According to Tass, a crowd of protesters demanding improved food supplies confronted a vice chairman of the Moscow City Council on Friday outside the city government building. The councilman, Yuri Sedykh-Bondarenko, told the protesters that their demands were justified and that the council is working on barter deals to improve supplies.

Tass also reported a growing wave of theft in the countryside attributed to “hungry city residents.” About 160,000 sheep disappeared recently from collective farms around the Kazakh city of Naryn, it said, and scores of horses and cows have been stolen from collective farms in the Krasnodar region of southern Russia, where police units acknowledged their ineffectiveness against livestock thieves and brought in riot police units to help.
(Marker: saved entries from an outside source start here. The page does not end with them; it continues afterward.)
-- ==== Sys2Proof/Machine/Matrix.lean ====
section
/-! DEFINITION. Machine/Matrix.lean: the matrix instructions at issue (13 R295 to R305, R308, R313, R314; 21 Table 153), MOPF, MWAIT and MQRY
(13 R317 to R320). Engine.lean holds the engine. -/

namespace Sys2Proof.Machine

/-! ### Format words, shapes and blocks -/

/-- Fields of a format word (Table 44). -/
def mfA (f : Nat) : Nat := field f 3 0
def mfB (f : Nat) : Nat := field f 7 4
def mfAcc (f : Nat) : Nat := field f 11 10
def mfFusion (f : Nat) : Nat := field f 13 12

/-- Is a format word well formed (R160)? -/
def mfOk (f : Nat) : Bool :=
  let a := mfA f
  let b := mfB f
  field f 31 14 == 0 &&
  (if a ≤ 1 then a == b && decide (mfAcc f ≤ 1)
   else mfAcc f == 2 && field f 9 8 == 0 && (((a == 2 || a == 3) && (b == 2 || b == 3)) || ((a == 4 || a == 5) && a == b)))

/-- Does MRSUM take a format word (R309)? -/
def mfSumOk (f : Nat) : Bool := field f 31 14 == 0 && decide (mfA f ≤ 1) && decide (mfAcc f ≤ 1)

/-- M and N of a fusion (Table 101). -/
def mShape (fusion : Nat) : Nat × Nat :=
  match fusion with
  | 0 => (16, 16)
  | 1 => (16, 64)
  | 2 => (32, 32)
  | _ => (64, 16)
/-- Tiles of a stepping instruction. -/
def mTiles (f : Nat) : Nat := if mfFusion f = 0 then 1 else 4
/-- The K-step (Table 45), and the width of an element of A and B in bits. -/
def mKs (f : Nat) : Nat := if mfA f = 1 then 32 else if mfA f ≤ 3 then 16 else 8
def mWidth (f : Nat) : Nat := 128 / mKs f

/-- Fields of the descriptors (Tables 105, 106; R313). -/
def mdWord (d : List Word) (i : Nat) : Nat := (d.getD i 0).toNat
def mdSteps (d : List Word) : Nat := field (mdWord d 0) 11 0 + 1
def mdTile (d : List Word) : Nat := field (mdWord d 0) 24 16
def mdASlot (d : List Word) : Nat := field (mdWord d 1) 4 0
def mdBSlot (d : List Word) : Nat := field (mdWord d 1) 12 8
def mtTile (d : List Word) : Nat := field (mdWord d 0) 8 0
def mtCount (d : List Word) : Nat := field (mdWord d 0) 24 16 + 1
def mtMode (d : List Word) : Nat := field (mdWord d 1) 10 8
def mtDSlot (d : List Word) : Nat := field (mdWord d 1) 4 0
def mtPSlot (d : List Word) : Nat := field (mdWord d 1) 20 16

def MKind.steps : MKind → Bool
  | .mloop | .mrsum => true
  | _ => false

/-- The tiles that an instruction names, from the start of its grant. -/
def MEntry.span (e : MEntry) : Nat × Nat := if e.kind.steps then (mdTile e.desc, mTiles e.fmt.toNat) else (mtTile e.desc, mtCount e.desc)

/-! ### Checks (R298, R299, R305, R309, R313, R314) -/

/-- MATRIX_TILE: the lowest tile at or above the grant. -/
def tileCheck (t n grant : Nat) : Option Code := need (decide (t + n ≤ grant)) cMatrixTile (max t grant % 512 + grant * 2 ^ 16)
In the Volga River city of Samara, Tass said, a robber armed with a pistol recently forced an unlucky buyer to give up the length of sausage he had just purchased.

“In hungry Samara, food crimes have grown ever more heinous,” the report said. “From the theft of potatoes from basements, the criminal world is turning to robbing restaurants, kindergartens and warehouses. They take away everything edible.”

Soviet consumers have long complained about empty stores, but the customary chorus is taking on a new note of desperation qualitatively different from the hunger scare that brought hundreds of millions of dollars’ worth of food aid flooding in from abroad last winter. Bread lines, once rare, have become routine; milk, meat and butter are extremely difficult, often impossible, to find.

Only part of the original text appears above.